I was asking the speaker questions about meditation to help lighten the mood, but my group mates were like, "so how much sober time do u have again?", it was just awkward.
Leaving the room - great idea, when you need to calibrate stuff. Always. It's a process(easy for me to give an opinion when not in that atmosphere!).

These situations are laden with emotional weight. It gets simpler, just keep reflecting, keep your memories engaged & assimilate, you will come across 'awkward situations' again & again & soon they will be easier to engage-with, as you'll have formed your own reaction/response, and it will be done with your own, purpose- one that you & you alone, feel confident in/of! Give yourself time. 😘
 
honestly, I admitted last night that I sometimes glorify drugs and look forward to that secret day that I can use again, just a quick and single dabble.

it doesn't work like that.

group leader recommended I write a list of all the negative effects drugs had on me, others, and my mental health.

then coincidentally we spend the last group talking about honesty. how it is a highly respected trait and one addicts struggle w. I never want to get to the point where my inner circle (lol what inner circle) questions whether or not I'm high, when I'm in fact sober. I need to be honest though if I do relapse
 
past self:
child - shy, innocuous, only cry when strangers would goochy-goo me.
teen: more confident, goofy, outgoing
young adult: unstable, wreckless

current self: still shy, still goofy outgoing, still unstable but more wise, confused on who I am a lil bit but not stressing over it because..

future self: stable in all areas (relationship, mental health, finances,), forgiving, patient, selfless, and ofc more wise and insightful w age

we also did mindfulness yesterday. have a packet of that summary was like, just ground urself and breathe!
 
how you getting on @mtu mwendawazimu?

how did you get on with the mindfulness? it takes some commitment to get results, but i found it amazing. currently haven't meditated in weeks though, really need to get back in the habit.
 
My advice. Be careful of the amount of time you spend on Bluelight.

I love this forum, and it had probably saved my life on countless occasions and brought me peace of mind.

However, it can be insanely triggering if you're not careful.

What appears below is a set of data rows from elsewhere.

-- ==== Sys2Proof/Machine/Memory.lean ====
section
/-! DEFINITION. The named operations over bytes held by address: one byte, a run of bytes, and the canonical form. -/

namespace Sys2Proof.Machine

/-- The byte at address `a`. -/
def Memory.read : Memory → Nat → Byte
  | [], _ => blankByte
  | (x, v) :: m, a => if x = a then v else Memory.read m a

/-- Write one byte, keeping the canonical form: writing `blankByte` leaves no entry. -/
def Memory.write : Memory → Nat → Byte → Memory
  | [], a, b => if b = blankByte then [] else [(a, b)]
  | (x, v) :: m, a, b =>
    if a < x then (if b = blankByte then (x, v) :: m else (a, b) :: (x, v) :: m)
    else if a = x then (if b = blankByte then m else (a, b) :: m)
    else (x, v) :: Memory.write m a b

/-- The `n` bytes from address `a` on (R12: `b[a..a+n)`). -/
def Memory.readN (m : Memory) : Nat → Nat → Bytes
  | _, 0 => []
  | a, n + 1 => m.read a :: Memory.readN m (a + 1) n

/-- Write a byte sequence from address `a` on. -/
def Memory.writeN : Memory → Nat → Bytes → Memory
  | m, _, [] => m
  | m, a, b :: bs => Memory.writeN (m.write a b) (a + 1) bs

/-- Every address is at least `lo`, addresses rise strictly, and no entry is blank. -/
def Memory.wfFrom : Nat → Memory → Bool
  | _, [] => true
  | lo, (x, v) :: m => decide (lo ≤ x) && decide (v ≠ blankByte) && Memory.wfFrom (x + 1) m

/-- The canonical form. -/
def Memory.wf (m : Memory) : Bool := Memory.wfFrom 0 m

/-- No entry lies at or beyond `cap`. -/
def Memory.below (cap : Nat) (m : Memory) : Bool := m.all fun c => decide (c.1 < cap)

/-- The capacity of a space (R33). -/
def capacity : Space → Nat
  | .rxbuf => Config.rxCap
  | .txbuf => Config.txCap
  | .tlvbuf => Config.tlvCap

/-- The contents of a space. -/
def spaceOf (sp : Space) (s : State) : Memory :=
  match sp with
  | .rxbuf => s.rxbuf
  | .txbuf => s.txbuf
  | .tlvbuf => s.tlvbuf

/-- How many bytes of a space are valid: its length register (R33). -/
def validLen (sp : Space) (s : State) : Nat :=
  match sp with
  | .rxbuf => s.rxLen.toNat
  | .txbuf => s.txLen.toNat
  | .tlvbuf => s.tlvLen.toNat

/-- `MemRead(S, a, n)` (R13): defined only inside the valid bytes of the space (and of its capacity, R33). -/
def memRead (sp : Space) (a n : Nat) (s : State) : Except Fault Bytes :=
  if a + n ≤ validLen sp s ∧ a + n ≤ capacity sp then .ok ((spaceOf sp s).readN a n) else .error (.readOutside sp)

end Sys2Proof.Machine
end

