-- ==== Sys2Proof/Machine/Flags.lean ====
section
/-! DEFINITION. The block's flags: the summaries of a container (10_state R28, 42_container R195), computed from its sequence and
never stored; the cause and category codes (60_exceptions R240, R241) and the 32-bit view of STATUS (R30). -/

namespace Sys2Proof.Machine

/-! ### Container summaries -/

/-- `len(du)` (R28): the sum of the elements' sizes. -/
def duLen (du : List Tlv) : Nat := (du.map tlvSize).sum

/-- `has_end(du)` (R28): some element is EndOfLLDPDU. -/
def duHasEnd (du : List Tlv) : Bool := du.any fun t => t.variant == .endOfLldpdu

/-- `kind_at(du, i)` (R28); none beyond the last element. -/
def kindAt (du : List Tlv) (i : Nat) : Option Variant := (du[i]?).map Tlv.variant

/-- `complete(du)` (R195): all four checks. -/
def duComplete (du : List Tlv) : Bool :=
  decide (du.length ≥ 4) && kindAt du 0 == some .chassisId && kindAt du 1 == some .portId && kindAt du 2 == some .ttl &&
  kindAt du (du.length - 1) == some .endOfLldpdu

/-! ### Codes -/

/-- `ST.cause` codes (R240). -/
def Cause.code : Cause → BitVec 5
  | .ok => 0
  | .truncHdr => 1
  | .truncPayload => 2
  | .trailing => 3
  | .lenRange => 4
  | .subtype => 5
  | .af => 6
  | .utf8 => 7
  | .hdrRange => 8
  | .unknownType => 9
  | .unexpectedType => 10
  | .ordPosition => 11
  | .ordTriple => 12
  | .ordEndDup => 13
  | .ordAfterEnd => 14
  | .capSubset => 15
  | .size => 16
  | .illegalOp => 17

/-- The category of a cause (R240). -/
def Cause.category : Cause → Category
  | .ok => .none
  | .truncHdr | .truncPayload | .trailing | .lenRange | .subtype | .af | .utf8 | .hdrRange => .malformed
  | .unknownType => .unknownType
  | .unexpectedType => .unexpectedType
  | .ordPosition | .ordTriple | .ordEndDup | .ordAfterEnd => .ordering
  | .capSubset => .semantic
  | .size => .size
  | .illegalOp => .illegalOp

/-- `ST.cat` codes (R241). -/
def Category.code : Category → BitVec 3
  | .none => 0
  | .malformed => 1
  | .unknownType => 2
  | .ordering => 3
  | .semantic => 4
  | .size => 5
  | .unexpectedType => 6
  | .illegalOp => 7

/-- `ST.stop` codes (R30). -/
def Stop.code : Stop → BitVec 2
  | .notParsed => 0
  | .endTlv => 1
  | .exhausted => 2
  | .fault => 3

/-- STATUS as the 32-bit word the host reads (R30): stop in bits 31:30 down to ok in bit 0. -/
def Status.word (st : Status) : BitVec 32 :=
  st.stop.code ++ BitVec.ofBool st.complete ++ BitVec.ofBool st.qual ++ st.off ++ st.typ ++ BitVec.ofBool st.tv ++
  st.cat.code ++ st.cause.code ++ BitVec.ofBool st.ok

end Sys2Proof.Machine
end

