/-- R280, R281: a reset, even inside an operation, leaves the reset state and nothing of the operation. Which of the host's acts come
next is no state of the block (assumption 1). The values the reset state gives `REC`, `HTYPE`, `HLEN` and `LOCAL_MAC` are the model's
own (assumptions 2, 3); the statement says only that they are the reset state's. -/
def Obligations.ResetAbandonsTheOperation : Prop :=
  ∀ (s : State) (rest : List HostInput), s.inputs = .reset :: rest → step s = .next { State.reset with inputs := rest }

/-- R287, R20, R31, R33: while an operation runs the host waits: a step of a running operation takes no input but a reset, and changes
no register or buffer that only the host writes. That the host waits is the model's reading of its obligation (assumption 10). -/
def Obligations.HostWaitsForTheOperation : Prop :=
  ∀ s t : State, NoReset s → s.parsing = true ∨ s.op ≠ none → step s = .next t →
    t.inputs = s.inputs ∧ t.localMac = s.localMac ∧ t.dstSel = s.dstSel ∧ t.expect = s.expect ∧ t.sel = s.sel ∧ t.idx = s.idx ∧
    t.rxbuf = s.rxbuf ∧ t.rxLen = s.rxLen

/-- R20, R31, R33: an idle block takes the host's next input, which writes its one register or byte and has no side effect. That a byte
address the space does not have stops the model, and that a length above the capacity is refused, is assumption 11 (R33, 93 U6). -/
def Obligations.HostInputsWriteTheirRegister : Prop :=
  ∀ (s : State) (a : HostInput) (rest : List HostInput), s.inputs = a :: rest → s.parsing = false → s.op = none →
    (∀ op, a = .start op → step s = .next { s with inputs := rest, op := some op }) ∧
    (∀ w, a = .writeRecord w → step s = .next { s with inputs := rest, tlvRec := writeRecord w s.tlvRec }) ∧
    (∀ v, a = .writeHtype v → step s = .next { s with inputs := rest, htype := v }) ∧
    (∀ v, a = .writeHlen v → step s = .next { s with inputs := rest, hlen := v }) ∧
    (∀ i v, a = .writeLocalMac i v → step s = .next { s with inputs := rest, localMac := s.localMac.write i.val v } ∧
      (s.localMac.wf = true → ByteWritten i.val v s.localMac (s.localMac.write i.val v))) ∧
    (∀ v, a = .writeDstSel v → step s = .next { s with inputs := rest, dstSel := v }) ∧
    (∀ v, a = .writeExpect v → step s = .next { s with inputs := rest, expect := v }) ∧
    (∀ v, a = .writeSel v → step s = .next { s with inputs := rest, sel := v }) ∧
    (∀ v, a = .writeIdx v → step s = .next { s with inputs := rest, idx := v }) ∧
    (∀ v, a = .writePayBase v → step s = .next { s with inputs := rest, payBase := v }) ∧
    (∀ v, a = .writePayLen v → step s = .next { s with inputs := rest, payLen := v }) ∧
    (∀ x v, a = .writeRxByte x v →
      (x < Config.rxCap → step s = .next { s with inputs := rest, rxbuf := s.rxbuf.write x v } ∧
        (s.rxbuf.wf = true → ByteWritten x v s.rxbuf (s.rxbuf.write x v))) ∧
      (Config.rxCap ≤ x → step s = .fault (.noSuchAddress .rxbuf))) ∧
    (∀ v, a = .writeRxLen v →
      (v.toNat ≤ Config.rxCap → step s = .next { s with inputs := rest, rxLen := v }) ∧
      (Config.rxCap < v.toNat → step s = .refused (.lengthAboveCapacity .rxbuf))) ∧
    (∀ x v, a = .writeTlvByte x v →
      (x < 513 → step s = .next { s with inputs := rest, tlvbuf := s.tlvbuf.write x v } ∧
        (s.tlvbuf.wf = true → ByteWritten x v s.tlvbuf (s.tlvbuf.write x v))) ∧
      (513 ≤ x → step s = .fault (.noSuchAddress .tlvbuf))) ∧
    (∀ v, a = .writeTlvLen v →
      (v.toNat ≤ 513 → step s = .next { s with inputs := rest, tlvLen := v }) ∧
      (513 < v.toNat → step s = .refused (.lengthAboveCapacity .tlvbuf)))

/-- R22, R20: a host write of `REC` writes its one field, or its one byte of an array field, and nothing else of the bank. -/
def Obligations.HostWritesOneFieldOfTheRecord : Prop :=
  ∀ (s : State) (w : RecordWrite) (rest : List HostInput), s.inputs = .writeRecord w :: rest → s.parsing = false → s.op = none →
    ∃ r, step s = .next { s with inputs := rest, tlvRec := r } ∧
      (∀ v, w = .typ v → r = { s.tlvRec with typ := v }) ∧
      (∀ v, w = .len v → r = { s.tlvRec with len := v }) ∧
      (∀ v, w = .sub v → r = { s.tlvRec with sub := v }) ∧
      (∀ v, w = .af v → r = { s.tlvRec with af := v }) ∧
      (∀ i v, w = .addr i v → r = { s.tlvRec with addr := r.addr } ∧
        (s.tlvRec.addr.wf = true → r.addr.wf = true ∧ ByteWritten i.val v s.tlvRec.addr r.addr)) ∧
      (∀ v, w = .ttl v → r = { s.tlvRec with ttl := v }) ∧
      (∀ v, w = .capSup v → r = { s.tlvRec with capSup := v }) ∧
      (∀ v, w = .capEn v → r = { s.tlvRec with capEn := v }) ∧
      (∀ v, w = .ifsub v → r = { s.tlvRec with ifsub := v }) ∧
      (∀ v, w = .ifnum v → r = { s.tlvRec with ifnum := v }) ∧
      (∀ i v, w = .oui i v → r = { s.tlvRec with oui := r.oui } ∧
        (s.tlvRec.oui.wf = true → r.oui.wf = true ∧ ByteWritten i.val v s.tlvRec.oui r.oui)) ∧
      (∀ v, w = .vlen v → r = { s.tlvRec with vlen := v }) ∧
      (∀ i v, w = .val i v → r = { s.tlvRec with val := r.val } ∧
        (s.tlvRec.val.wf = true → r.val.wf = true ∧ ByteWritten i.val v s.tlvRec.val r.val))
end

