-- ==== Sys2Proof/Laws/Ops.lean ====
section
/-! SUPPORT. Once for each shared operation: everything it can do. -/

namespace Sys2Proof.Machine

/-! ### Stores -/

/-- A store into `TXBUF` goes on only inside the space, and then the bytes stand from byte 0 on (R191, R227). -/
theorem storeTx_next {b : Bytes} {st : Status} {s s' : State} (h : storeTx b st s = .next s') :
    b.length ≤ Config.txCap ∧ s' = finish st { s with txbuf := s.txbuf.writeN 0 b, txLen := BitVec.ofNat 16 b.length } := by
  unfold storeTx at h
  split at h
  · rename_i hb
    injection h with h
    exact ⟨hb, h.symm⟩
  · cases h

/-- A store into `TLVBUF` goes on only inside the space (R104, R126). -/
theorem storeTlv_next {b : Bytes} {s s' : State} (h : storeTlv b s = .next s') :
    b.length ≤ Config.tlvCap ∧
    s' = finish statusOk { s with tlvbuf := s.tlvbuf.writeN 0 b, tlvLen := BitVec.ofNat 10 b.length } := by
  unfold storeTlv at h
  split at h
  · rename_i hb
    injection h with h
    exact ⟨hb, h.symm⟩
  · cases h

theorem storeTx_eq {b : Bytes} (st : Status) (s : State) (h : b.length ≤ Config.txCap) :
    storeTx b st s = .next (finish st { s with txbuf := s.txbuf.writeN 0 b, txLen := BitVec.ofNat 16 b.length }) :=
  if_pos h

theorem storeTlv_eq {b : Bytes} (s : State) (h : b.length ≤ Config.tlvCap) :
    storeTlv b s = .next (finish statusOk { s with tlvbuf := s.tlvbuf.writeN 0 b, tlvLen := BitVec.ofNat 10 b.length }) :=
  if_pos h

/-! ### Containers -/

@[simp] theorem duLen_nil : duLen [] = 0 := rfl

@[simp] theorem duLen_append (du du' : List Tlv) : duLen (du ++ du') = duLen du + duLen du' := by simp [duLen]

@[simp] theorem duLen_singleton (t : Tlv) : duLen [t] = tlvSize t := by simp [duLen]

@[simp] theorem duHasEnd_nil : duHasEnd [] = false := rfl

@[simp] theorem duHasEnd_append (du du' : List Tlv) : duHasEnd (du ++ du') = (duHasEnd du || duHasEnd du') := by
  simp [duHasEnd]

@[simp] theorem duHasEnd_singleton (t : Tlv) : duHasEnd [t] = (t.variant == .endOfLldpdu) := by simp [duHasEnd]

/-- `append` succeeds exactly when its three tests pass, and then adds the value at the end (R186). -/
theorem duAppend_eq_ok {du du' : List Tlv} {t : Tlv} :
    duAppend du t = .ok du' ↔
    duHasEnd du = false ∧ positionFault t.cls du.length = none ∧ duLen du + tlvSize t ≤ Config.duMax ∧ du' = du ++ [t] := by
  unfold duAppend
  constructor
  · intro h
    split at h
    · split at h <;> cases h
    · rename_i he
      split at h
      · cases h
      · rename_i hp
        split at h
        · cases h
        · rename_i hs
          injection h with h
          exact ⟨by simpa using he, hp, by omega, h.symm⟩
  · rintro ⟨he, hp, hs, rfl⟩
    simp [he, hp, Nat.not_lt.mpr hs]

/-- What `append` raises, and when (R186, in the order of its tests). -/
theorem duAppend_eq_error {du : List Tlv} {t : Tlv} {c : Cause} (h : duAppend du t = .error c) :
    (duHasEnd du = true ∧ c = if t.cls = .endTlv then .ordEndDup else .ordAfterEnd) ∨
    (duHasEnd du = false ∧ positionFault t.cls du.length = some c) ∨
    (duHasEnd du = false ∧ positionFault t.cls du.length = none ∧ Config.duMax < duLen du + tlvSize t ∧ c = .size) := by
  unfold duAppend at h
  split at h
  · rename_i he
    left
    refine ⟨he, ?_⟩
    split at h <;> (injection h with h; simp [*])
  · rename_i he
    have he' : duHasEnd du = false := by simpa using he
    split at h
    · rename_i c' hp
      injection h with h
      exact .inr (.inl ⟨he', h ▸ hp⟩)
    · rename_i hp
      split at h
      · rename_i hs
        injection h with h
        exact .inr (.inr ⟨he', hp, hs, h.symm⟩)
      · cases h

/-- Everything a TLV step can do once its payload is decoded (R200). -/
theorem tlvStep_cases (t : BitVec 7) (L : Nat) (r : Except Cause Tlv) (s : State) :
    (∃ c, r = .error c ∧ tlvStep t L r s = takeFault c (some t) s) ∨
    (∃ v c, r = .ok v ∧ duAppend s.duRx v = .error c ∧ tlvStep t L r s = takeFault c (some t) s) ∨
    (∃ v, r = .ok v ∧ duAppend s.duRx v = .ok (s.duRx ++ [v]) ∧ v.variant = .endOfLldpdu ∧
      tlvStep t L r s = stopParse .endTlv { s with duRx := s.duRx ++ [v], off := s.off + BitVec.ofNat 11 (2 + L) }) ∨
    (∃ v, r = .ok v ∧ duAppend s.duRx v = .ok (s.duRx ++ [v]) ∧ v.variant ≠ .endOfLldpdu ∧
      tlvStep t L r s = { s with duRx := s.duRx ++ [v], off := s.off + BitVec.ofNat 11 (2 + L) }) := by
  cases r with
  | error c => exact .inl ⟨c, rfl, rfl⟩
  | ok v =>
    right
    cases hd : duAppend s.duRx v with
    | error c => exact .inl ⟨v, c, rfl, hd, by simp [tlvStep, hd]⟩
    | ok du =>
      obtain rfl := (duAppend_eq_ok.mp hd).2.2.2
      by_cases hv : v.variant = .endOfLldpdu
      · exact .inr (.inl ⟨v, rfl, hd, hv, by simp [tlvStep, hd, hv]⟩)
      · exact .inr (.inr ⟨v, rfl, hd, hv, by simp [tlvStep, hd, hv]⟩)

/-! ### Payload decoders -/

/-- What `text_dec` accepts (R143): the text itself. -/
theorem textDec_eq_ok {p t : Bytes} : textDec p = .ok t ↔ p.length ≤ 255 ∧ utf8Ok p = true ∧ t = p := by
  unfold textDec
  simp only [Config.textMax]
  by_cases hl : p.length > 255
  · simp [hl]
  · by_cases hu : utf8Ok p = true
    · simp only [hl, hu, if_false, Bool.not_true, Bool.false_eq_true, Except.ok.injEq, true_and]
      exact ⟨fun h => ⟨by omega, h.symm⟩, fun h => h.2.symm⟩
    · simp [hl, hu]

/-- Everything `id_dec` accepts (R134): a subtype in 1..7, and after it the bytes of its kind. -/
theorem idDec_eq_ok {kind : Byte → IdKind} {p : Bytes} {sub : Byte} {idv : IdValue} (h : idDec kind p = .ok (sub, idv)) :
    ∃ rest, p = sub :: rest ∧ ¬ (sub < 1 ∨ sub > 7) ∧
      ((kind sub = .mac ∧ rest.length = 6 ∧ idv = .mac rest) ∨
       (∃ af addr, kind sub = .net ∧ rest = af :: addr ∧ isFamily af = true ∧ addr.length = addrLen af ∧ idv = .net af addr) ∨
       (kind sub = .text ∧ rest.length ≤ 510 ∧ utf8Ok rest = true ∧ idv = .text rest)) := by
  cases p with
  | nil => cases h
  | cons x rest =>
    simp only [idDec] at h
    split at h
    · cases h
    · rename_i hs
      split at h
      · rename_i hk
        split at h
        · cases h
        · rename_i hl
          cases h
          exact ⟨rest, rfl, hs, .inl ⟨hk, by simpa [Config.macBytes] using hl, rfl⟩⟩
      · rename_i hk
        split at h
        · cases h
        · rename_i af addr
          split at h
          · cases h
          · rename_i hf
            split at h
            · cases h
            · rename_i hl
              cases h
              exact ⟨_, rfl, hs, .inr (.inl ⟨af, addr, hk, rfl, by simpa using hf, by simpa using hl, rfl⟩)⟩
      · rename_i hk
        split at h
        · cases h
        · rename_i hl
          split at h
          · cases h
          · rename_i hu
            cases h
            exact ⟨rest, rfl, hs, .inr (.inr ⟨hk, by simpa [Config.idTextMax] using hl, by simpa using hu, rfl⟩)⟩

/-- What `enc` answers (R125): the bytes, when the checks pass. -/
theorem enc_eq_ok {v : Tlv} {b : Bytes} : enc v = .ok b ↔ wfCheck v = .ok () ∧ b = encBytes v := by
  unfold enc
  cases wfCheck v with
  | error c => simp
  | ok u => simp [eq_comm]

/-- Everything the frame of a decoder can do (R121). -/
theorem decFrame_eq_ok {k : Variant} {b : Bytes} {v : Tlv} (h : decFrame k b = .ok v) :
    ∃ b0 b1 p, b = b0 :: b1 :: p ∧ (hdrDec b0 b1).1 = k.code ∧ p.length = (hdrDec b0 b1).2 ∧ pdec k p = .ok v := by
  unfold decFrame at h
  split at h
  · rename_i b0 b1 p
    simp only at h
    split at h
    · cases h
    · rename_i h1
      split at h
      · cases h
      · rename_i h2
        split at h
        · cases h
        · rename_i h3
          split at h
          · cases h
          · rename_i v' hv
            injection h with h
            exact ⟨b0, b1, p, rfl, by simpa using h1, by omega, h ▸ hv⟩
  · cases h

end Sys2Proof.Machine
end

I speak from experience here.
 
how you getting on @mtu mwendawazimu?

how did you get on with the mindfulness? it takes some commitment to get results, but i found it amazing. currently haven't meditated in weeks though, really need to get back in the habit.

Doing well. Thank you for the thought. I graduate this week.

My advice. Be careful of the amount of time you spend on Bluelight.

I love this forum, and it had probably saved my life on countless occasions and brought me peace of mind.

However, it can be insanely triggering if you're not careful. I speak from experience here.

Thank you, may leave the forums now.

Love you all, may update.
 
Had a beer and immediately called my guy. He wasn't around.

That was the only relapse.

Sober from hard drugs since April 2nd.

Ran 2 miles last Tuesday.

Gambling a bit in this shit storm market but making out surprisingly with put options and day trading upstart.